* GIVEN RECORDS:

##########

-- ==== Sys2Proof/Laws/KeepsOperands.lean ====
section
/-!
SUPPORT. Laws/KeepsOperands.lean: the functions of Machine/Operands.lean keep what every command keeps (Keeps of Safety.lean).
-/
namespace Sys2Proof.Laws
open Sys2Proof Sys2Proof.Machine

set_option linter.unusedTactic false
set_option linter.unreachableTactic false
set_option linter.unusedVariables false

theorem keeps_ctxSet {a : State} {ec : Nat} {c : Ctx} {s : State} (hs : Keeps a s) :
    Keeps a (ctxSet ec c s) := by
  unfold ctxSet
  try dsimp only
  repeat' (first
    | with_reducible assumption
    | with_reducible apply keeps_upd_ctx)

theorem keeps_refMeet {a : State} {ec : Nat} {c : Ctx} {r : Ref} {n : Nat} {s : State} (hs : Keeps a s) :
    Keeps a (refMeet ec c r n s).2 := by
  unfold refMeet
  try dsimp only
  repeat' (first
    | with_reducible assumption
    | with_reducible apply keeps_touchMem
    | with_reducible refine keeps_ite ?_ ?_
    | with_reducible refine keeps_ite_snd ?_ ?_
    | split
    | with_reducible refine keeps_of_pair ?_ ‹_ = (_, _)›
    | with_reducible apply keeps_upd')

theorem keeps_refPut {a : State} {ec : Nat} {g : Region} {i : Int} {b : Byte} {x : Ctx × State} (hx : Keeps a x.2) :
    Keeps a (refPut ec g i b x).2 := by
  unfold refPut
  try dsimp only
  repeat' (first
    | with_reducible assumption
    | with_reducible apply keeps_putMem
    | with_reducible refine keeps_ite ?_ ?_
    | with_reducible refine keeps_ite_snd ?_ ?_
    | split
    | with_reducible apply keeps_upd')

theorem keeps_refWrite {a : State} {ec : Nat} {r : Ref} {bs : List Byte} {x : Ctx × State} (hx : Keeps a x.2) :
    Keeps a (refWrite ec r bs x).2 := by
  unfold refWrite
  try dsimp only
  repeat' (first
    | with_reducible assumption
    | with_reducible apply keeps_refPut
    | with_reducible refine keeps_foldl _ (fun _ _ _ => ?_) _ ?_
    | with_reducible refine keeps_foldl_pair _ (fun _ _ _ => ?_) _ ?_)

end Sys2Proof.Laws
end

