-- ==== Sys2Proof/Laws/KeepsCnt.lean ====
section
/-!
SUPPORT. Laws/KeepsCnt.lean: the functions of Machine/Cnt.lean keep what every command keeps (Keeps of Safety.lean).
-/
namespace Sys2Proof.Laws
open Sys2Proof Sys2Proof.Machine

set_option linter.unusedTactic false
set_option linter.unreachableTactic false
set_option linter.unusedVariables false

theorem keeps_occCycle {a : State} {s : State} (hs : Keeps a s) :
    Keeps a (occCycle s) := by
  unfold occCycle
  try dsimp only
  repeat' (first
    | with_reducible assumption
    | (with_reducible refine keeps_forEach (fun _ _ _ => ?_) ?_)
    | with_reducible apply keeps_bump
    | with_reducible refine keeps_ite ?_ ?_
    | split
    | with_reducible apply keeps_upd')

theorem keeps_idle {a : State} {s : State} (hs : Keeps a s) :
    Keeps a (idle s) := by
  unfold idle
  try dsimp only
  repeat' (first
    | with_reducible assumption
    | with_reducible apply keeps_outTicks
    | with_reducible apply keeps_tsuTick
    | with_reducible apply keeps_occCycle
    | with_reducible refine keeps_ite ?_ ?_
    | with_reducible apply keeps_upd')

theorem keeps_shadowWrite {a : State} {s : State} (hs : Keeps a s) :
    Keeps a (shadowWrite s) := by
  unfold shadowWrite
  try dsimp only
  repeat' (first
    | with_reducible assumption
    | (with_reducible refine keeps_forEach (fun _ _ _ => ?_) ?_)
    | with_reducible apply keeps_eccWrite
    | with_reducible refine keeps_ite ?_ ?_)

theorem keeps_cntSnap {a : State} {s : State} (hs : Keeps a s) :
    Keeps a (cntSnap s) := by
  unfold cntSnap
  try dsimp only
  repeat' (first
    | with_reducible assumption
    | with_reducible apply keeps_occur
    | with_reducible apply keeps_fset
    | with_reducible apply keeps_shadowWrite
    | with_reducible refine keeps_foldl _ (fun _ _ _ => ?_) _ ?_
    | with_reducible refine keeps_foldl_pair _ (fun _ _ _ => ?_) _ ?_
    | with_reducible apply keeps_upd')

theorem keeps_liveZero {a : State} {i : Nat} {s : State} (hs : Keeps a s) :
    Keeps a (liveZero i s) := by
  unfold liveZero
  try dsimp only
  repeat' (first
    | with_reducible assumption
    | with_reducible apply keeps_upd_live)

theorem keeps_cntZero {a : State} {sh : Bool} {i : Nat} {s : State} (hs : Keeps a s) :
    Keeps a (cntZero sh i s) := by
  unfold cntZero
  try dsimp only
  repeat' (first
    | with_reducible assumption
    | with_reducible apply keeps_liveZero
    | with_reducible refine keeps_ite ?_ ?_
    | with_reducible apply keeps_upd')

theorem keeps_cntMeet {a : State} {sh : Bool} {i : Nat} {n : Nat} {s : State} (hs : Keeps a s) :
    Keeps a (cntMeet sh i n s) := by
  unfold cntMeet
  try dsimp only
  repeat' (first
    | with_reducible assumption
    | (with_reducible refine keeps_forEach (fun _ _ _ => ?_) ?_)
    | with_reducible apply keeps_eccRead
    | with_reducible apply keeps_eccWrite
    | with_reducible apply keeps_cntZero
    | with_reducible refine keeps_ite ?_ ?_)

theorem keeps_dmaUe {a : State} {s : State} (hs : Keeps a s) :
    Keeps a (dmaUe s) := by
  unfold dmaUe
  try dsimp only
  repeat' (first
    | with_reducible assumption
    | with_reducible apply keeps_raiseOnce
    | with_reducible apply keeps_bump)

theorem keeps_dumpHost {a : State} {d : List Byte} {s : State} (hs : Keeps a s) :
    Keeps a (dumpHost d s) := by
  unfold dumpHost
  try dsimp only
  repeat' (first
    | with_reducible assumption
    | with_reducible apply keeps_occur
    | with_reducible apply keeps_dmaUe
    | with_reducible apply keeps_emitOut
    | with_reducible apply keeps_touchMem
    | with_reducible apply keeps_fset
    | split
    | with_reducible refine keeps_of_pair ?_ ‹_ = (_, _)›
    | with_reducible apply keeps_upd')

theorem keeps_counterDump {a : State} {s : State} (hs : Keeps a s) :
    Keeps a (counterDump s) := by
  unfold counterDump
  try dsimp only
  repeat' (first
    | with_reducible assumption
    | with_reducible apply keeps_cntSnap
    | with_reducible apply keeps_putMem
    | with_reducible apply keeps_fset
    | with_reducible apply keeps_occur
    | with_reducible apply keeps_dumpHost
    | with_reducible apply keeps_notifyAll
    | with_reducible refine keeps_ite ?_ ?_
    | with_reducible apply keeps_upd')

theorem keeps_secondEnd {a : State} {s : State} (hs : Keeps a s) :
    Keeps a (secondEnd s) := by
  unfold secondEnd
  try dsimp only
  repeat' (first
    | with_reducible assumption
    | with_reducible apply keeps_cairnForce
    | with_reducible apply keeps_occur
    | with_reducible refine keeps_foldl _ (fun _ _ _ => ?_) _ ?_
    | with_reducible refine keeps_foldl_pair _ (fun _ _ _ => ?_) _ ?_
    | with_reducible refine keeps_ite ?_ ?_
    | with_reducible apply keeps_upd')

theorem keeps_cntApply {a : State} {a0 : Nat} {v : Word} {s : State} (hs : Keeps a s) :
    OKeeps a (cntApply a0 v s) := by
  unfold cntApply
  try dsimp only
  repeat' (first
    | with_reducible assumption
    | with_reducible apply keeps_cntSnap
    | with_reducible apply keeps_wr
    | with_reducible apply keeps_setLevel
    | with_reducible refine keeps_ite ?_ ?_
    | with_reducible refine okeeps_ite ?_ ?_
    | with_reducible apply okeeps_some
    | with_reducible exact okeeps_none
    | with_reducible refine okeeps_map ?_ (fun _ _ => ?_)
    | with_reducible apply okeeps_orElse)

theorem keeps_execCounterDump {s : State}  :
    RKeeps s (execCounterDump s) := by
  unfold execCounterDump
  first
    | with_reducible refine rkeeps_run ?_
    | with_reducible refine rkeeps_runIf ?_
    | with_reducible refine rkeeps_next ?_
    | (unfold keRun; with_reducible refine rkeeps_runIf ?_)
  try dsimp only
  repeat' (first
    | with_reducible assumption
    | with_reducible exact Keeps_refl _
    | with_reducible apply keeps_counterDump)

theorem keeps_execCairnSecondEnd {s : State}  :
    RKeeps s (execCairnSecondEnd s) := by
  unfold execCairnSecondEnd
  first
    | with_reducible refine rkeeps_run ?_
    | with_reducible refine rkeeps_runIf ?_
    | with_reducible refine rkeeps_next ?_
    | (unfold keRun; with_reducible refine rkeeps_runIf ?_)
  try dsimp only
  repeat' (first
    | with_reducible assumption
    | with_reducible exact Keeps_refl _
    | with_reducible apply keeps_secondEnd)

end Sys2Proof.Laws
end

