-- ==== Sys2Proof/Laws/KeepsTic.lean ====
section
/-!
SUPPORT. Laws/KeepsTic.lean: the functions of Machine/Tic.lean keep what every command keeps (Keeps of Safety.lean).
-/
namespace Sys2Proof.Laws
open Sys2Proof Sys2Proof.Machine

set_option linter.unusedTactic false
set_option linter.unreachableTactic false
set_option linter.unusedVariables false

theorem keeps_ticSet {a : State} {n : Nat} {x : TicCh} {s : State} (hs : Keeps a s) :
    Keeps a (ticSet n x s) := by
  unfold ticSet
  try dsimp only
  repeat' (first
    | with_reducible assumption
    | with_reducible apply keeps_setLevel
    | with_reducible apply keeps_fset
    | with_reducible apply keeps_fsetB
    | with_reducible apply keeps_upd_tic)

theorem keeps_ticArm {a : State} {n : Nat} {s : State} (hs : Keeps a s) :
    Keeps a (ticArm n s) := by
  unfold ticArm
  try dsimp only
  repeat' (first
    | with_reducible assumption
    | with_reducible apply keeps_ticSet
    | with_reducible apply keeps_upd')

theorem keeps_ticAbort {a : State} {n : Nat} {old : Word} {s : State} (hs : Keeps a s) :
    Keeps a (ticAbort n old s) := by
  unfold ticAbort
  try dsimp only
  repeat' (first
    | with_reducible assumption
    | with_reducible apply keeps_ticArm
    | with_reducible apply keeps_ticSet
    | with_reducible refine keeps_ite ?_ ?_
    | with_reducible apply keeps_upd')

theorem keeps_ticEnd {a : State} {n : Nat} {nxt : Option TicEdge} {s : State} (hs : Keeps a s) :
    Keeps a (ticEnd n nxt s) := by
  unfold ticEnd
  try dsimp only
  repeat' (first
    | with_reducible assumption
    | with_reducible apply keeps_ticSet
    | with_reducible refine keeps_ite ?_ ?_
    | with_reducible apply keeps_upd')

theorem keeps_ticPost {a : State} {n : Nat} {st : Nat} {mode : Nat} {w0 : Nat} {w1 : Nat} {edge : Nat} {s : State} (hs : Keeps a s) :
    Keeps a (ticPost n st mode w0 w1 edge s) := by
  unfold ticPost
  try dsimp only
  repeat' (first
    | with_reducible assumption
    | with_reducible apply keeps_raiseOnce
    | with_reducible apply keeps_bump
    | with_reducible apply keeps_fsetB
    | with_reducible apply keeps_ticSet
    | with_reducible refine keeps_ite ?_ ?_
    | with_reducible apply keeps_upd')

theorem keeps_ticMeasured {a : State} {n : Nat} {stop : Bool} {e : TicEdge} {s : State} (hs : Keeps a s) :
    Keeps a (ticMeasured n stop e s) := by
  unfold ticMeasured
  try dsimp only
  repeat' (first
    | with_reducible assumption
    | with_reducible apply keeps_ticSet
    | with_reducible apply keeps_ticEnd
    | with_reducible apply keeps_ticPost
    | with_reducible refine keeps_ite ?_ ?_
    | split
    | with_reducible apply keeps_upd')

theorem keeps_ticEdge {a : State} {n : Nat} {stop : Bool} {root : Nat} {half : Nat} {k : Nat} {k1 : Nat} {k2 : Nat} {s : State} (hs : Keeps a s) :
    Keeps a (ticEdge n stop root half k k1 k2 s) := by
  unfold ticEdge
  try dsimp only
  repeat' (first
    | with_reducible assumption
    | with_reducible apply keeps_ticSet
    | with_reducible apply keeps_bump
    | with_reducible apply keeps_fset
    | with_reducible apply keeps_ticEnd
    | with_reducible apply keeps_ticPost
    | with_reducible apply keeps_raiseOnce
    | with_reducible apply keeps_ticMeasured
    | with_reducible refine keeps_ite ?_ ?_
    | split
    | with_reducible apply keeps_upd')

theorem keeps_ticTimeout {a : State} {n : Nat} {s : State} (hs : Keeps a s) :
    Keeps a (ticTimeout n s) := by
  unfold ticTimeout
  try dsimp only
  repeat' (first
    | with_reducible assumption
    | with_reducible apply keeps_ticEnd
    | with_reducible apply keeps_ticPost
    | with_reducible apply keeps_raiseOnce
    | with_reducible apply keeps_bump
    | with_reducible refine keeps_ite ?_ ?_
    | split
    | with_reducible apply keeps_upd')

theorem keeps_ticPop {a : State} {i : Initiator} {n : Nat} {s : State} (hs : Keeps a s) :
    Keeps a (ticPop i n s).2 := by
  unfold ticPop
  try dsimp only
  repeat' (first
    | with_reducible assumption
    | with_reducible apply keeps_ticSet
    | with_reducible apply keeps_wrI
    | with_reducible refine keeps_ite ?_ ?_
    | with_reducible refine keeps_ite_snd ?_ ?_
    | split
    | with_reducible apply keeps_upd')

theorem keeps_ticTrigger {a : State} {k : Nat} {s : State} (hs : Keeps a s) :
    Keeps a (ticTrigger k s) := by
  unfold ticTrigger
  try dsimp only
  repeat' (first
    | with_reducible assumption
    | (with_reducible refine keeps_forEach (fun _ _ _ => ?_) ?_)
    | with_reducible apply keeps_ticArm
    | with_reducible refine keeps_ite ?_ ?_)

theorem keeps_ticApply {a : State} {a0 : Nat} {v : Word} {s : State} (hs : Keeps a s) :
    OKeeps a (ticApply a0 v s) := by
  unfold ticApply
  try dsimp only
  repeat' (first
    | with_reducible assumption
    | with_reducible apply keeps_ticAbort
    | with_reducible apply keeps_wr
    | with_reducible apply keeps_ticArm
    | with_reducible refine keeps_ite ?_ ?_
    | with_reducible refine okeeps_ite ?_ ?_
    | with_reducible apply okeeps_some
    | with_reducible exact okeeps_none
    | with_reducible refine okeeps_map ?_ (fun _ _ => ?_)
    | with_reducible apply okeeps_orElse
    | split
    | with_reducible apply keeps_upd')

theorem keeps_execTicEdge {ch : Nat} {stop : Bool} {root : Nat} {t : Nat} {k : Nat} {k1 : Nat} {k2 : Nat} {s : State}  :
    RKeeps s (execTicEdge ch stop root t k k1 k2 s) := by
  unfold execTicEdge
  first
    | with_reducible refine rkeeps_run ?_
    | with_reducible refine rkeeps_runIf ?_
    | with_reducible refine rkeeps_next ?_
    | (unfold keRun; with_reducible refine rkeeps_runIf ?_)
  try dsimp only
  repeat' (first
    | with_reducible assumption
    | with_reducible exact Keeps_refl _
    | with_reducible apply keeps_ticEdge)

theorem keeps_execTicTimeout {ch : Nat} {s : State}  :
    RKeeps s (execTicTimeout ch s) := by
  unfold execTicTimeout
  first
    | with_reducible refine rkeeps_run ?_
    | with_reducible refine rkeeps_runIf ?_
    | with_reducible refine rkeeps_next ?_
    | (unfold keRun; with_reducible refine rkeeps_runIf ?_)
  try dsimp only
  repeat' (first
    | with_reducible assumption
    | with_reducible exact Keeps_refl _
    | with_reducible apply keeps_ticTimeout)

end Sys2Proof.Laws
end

##########

Read the entries and pick out all lines that include the word "half".

theorem keeps_ticEdge {a : State} {n : Nat} {stop : Bool} {root : Nat} {half : Nat} {k : Nat} {k1 : Nat} {k2 : Nat} {s : State} (hs : Keeps a s) :
    Keeps a (ticEdge n stop root half k k1 k2 s) := by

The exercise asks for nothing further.